- **TASK REQUIREMENTS**
Please restate the lines shown below exactly, every one of them.
--
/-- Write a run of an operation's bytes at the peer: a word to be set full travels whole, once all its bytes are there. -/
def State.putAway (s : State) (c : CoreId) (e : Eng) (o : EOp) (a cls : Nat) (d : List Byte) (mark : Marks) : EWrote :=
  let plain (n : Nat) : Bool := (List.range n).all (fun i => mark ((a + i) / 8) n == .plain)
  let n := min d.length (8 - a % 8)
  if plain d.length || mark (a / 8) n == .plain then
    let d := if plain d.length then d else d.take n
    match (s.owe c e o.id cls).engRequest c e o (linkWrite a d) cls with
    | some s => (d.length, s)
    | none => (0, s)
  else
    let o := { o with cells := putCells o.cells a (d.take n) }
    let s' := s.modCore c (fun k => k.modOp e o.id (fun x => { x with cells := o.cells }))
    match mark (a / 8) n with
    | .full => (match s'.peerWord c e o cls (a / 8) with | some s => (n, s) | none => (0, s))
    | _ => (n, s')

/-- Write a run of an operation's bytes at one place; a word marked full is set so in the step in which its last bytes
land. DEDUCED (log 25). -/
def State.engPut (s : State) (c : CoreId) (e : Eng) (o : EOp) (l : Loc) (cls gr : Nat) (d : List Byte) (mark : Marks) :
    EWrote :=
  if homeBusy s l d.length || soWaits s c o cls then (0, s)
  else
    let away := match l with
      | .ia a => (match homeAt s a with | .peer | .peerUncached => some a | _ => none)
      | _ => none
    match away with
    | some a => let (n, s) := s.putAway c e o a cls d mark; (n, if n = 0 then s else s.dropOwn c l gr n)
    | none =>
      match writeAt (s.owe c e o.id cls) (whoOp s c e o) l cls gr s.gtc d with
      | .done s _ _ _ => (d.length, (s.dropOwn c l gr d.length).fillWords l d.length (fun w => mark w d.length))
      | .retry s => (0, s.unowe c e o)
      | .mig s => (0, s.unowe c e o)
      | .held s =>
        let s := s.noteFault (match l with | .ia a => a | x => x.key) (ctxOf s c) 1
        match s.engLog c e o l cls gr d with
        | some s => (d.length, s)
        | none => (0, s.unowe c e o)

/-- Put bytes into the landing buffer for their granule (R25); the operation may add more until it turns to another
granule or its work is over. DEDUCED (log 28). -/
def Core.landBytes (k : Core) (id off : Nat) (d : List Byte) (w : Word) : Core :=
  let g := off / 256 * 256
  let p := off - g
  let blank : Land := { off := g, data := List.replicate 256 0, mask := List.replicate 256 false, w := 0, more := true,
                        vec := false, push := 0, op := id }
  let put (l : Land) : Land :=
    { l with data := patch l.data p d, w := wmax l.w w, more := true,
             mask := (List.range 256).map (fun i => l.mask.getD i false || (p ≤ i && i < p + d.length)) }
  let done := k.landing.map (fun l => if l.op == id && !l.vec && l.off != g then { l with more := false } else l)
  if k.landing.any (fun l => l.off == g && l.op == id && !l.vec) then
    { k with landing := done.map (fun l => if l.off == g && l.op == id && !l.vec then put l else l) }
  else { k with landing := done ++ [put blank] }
--
- **EXERCISE OUTPUT**
/-- Write a run of an operation's bytes at the peer: a word to be set full travels whole, once all its bytes are there. -/
def State.putAway (s : State) (c : CoreId) (e : Eng) (o : EOp) (a cls : Nat) (d : List Byte) (mark : Marks) : EWrote :=
  let plain (n : Nat) : Bool := (List.range n).all (fun i => mark ((a + i) / 8) n == .plain)
  let n := min d.length (8 - a % 8)
  if plain d.length || mark (a / 8) n == .plain then
    let d := if plain d.length then d else d.take n
    match (s.owe c e o.id cls).engRequest c e o (linkWrite a d) cls with
    | some s => (d.length, s)
    | none => (0, s)
  else
    let o := { o with cells := putCells o.cells a (d.take n) }
    let s' := s.modCore c (fun k => k.modOp e o.id (fun x => { x with cells := o.cells }))
    match mark (a / 8) n with
    | .full => (match s'.peerWord c e o cls (a / 8) with | some s => (n, s) | none => (0, s))
    | _ => (n, s')

/-- Write a run of an operation's bytes at one place; a word marked full is set so in the step in which its last bytes
land. DEDUCED (log 25). -/
def State.engPut (s : State) (c : CoreId) (e : Eng) (o : EOp) (l : Loc) (cls gr : Nat) (d : List Byte) (mark : Marks) :
    EWrote :=
  if homeBusy s l d.length || soWaits s c o cls then (0, s)
  else
    let away := match l with
      | .ia a => (match homeAt s a with | .peer | .peerUncached => some a | _ => none)
      | _ => none
    match away with
    | some a => let (n, s) := s.putAway c e o a cls d mark; (n, if n = 0 then s else s.dropOwn c l gr n)
    | none =>
      match writeAt (s.owe c e o.id cls) (whoOp s c e o) l cls gr s.gtc d with
      | .done s _ _ _ => (d.length, (s.dropOwn c l gr d.length).fillWords l d.length (fun w => mark w d.length))
      | .retry s => (0, s.unowe c e o)
      | .mig s => (0, s.unowe c e o)
      | .held s =>
        let s := s.noteFault (match l with | .ia a => a | x => x.key) (ctxOf s c) 1
        match s.engLog c e o l cls gr d with
        | some s => (d.length, s)
        | none => (0, s.unowe c e o)

/-- Put bytes into the landing buffer for their granule (R25); the operation may add more until it turns to another
granule or its work is over. DEDUCED (log 28). -/
def Core.landBytes (k : Core) (id off : Nat) (d : List Byte) (w : Word) : Core :=
  let g := off / 256 * 256
  let p := off - g
  let blank : Land := { off := g, data := List.replicate 256 0, mask := List.replicate 256 false, w := 0, more := true,
                        vec := false, push := 0, op := id }
  let put (l : Land) : Land :=
    { l with data := patch l.data p d, w := wmax l.w w, more := true,
             mask := (List.range 256).map (fun i => l.mask.getD i false || (p ≤ i && i < p + d.length)) }
  let done := k.landing.map (fun l => if l.op == id && !l.vec && l.off != g then { l with more := false } else l)
  if k.landing.any (fun l => l.off == g && l.op == id && !l.vec) then
    { k with landing := done.map (fun l => if l.off == g && l.op == id && !l.vec then put l else l) }
  else { k with landing := done ++ [put blank] }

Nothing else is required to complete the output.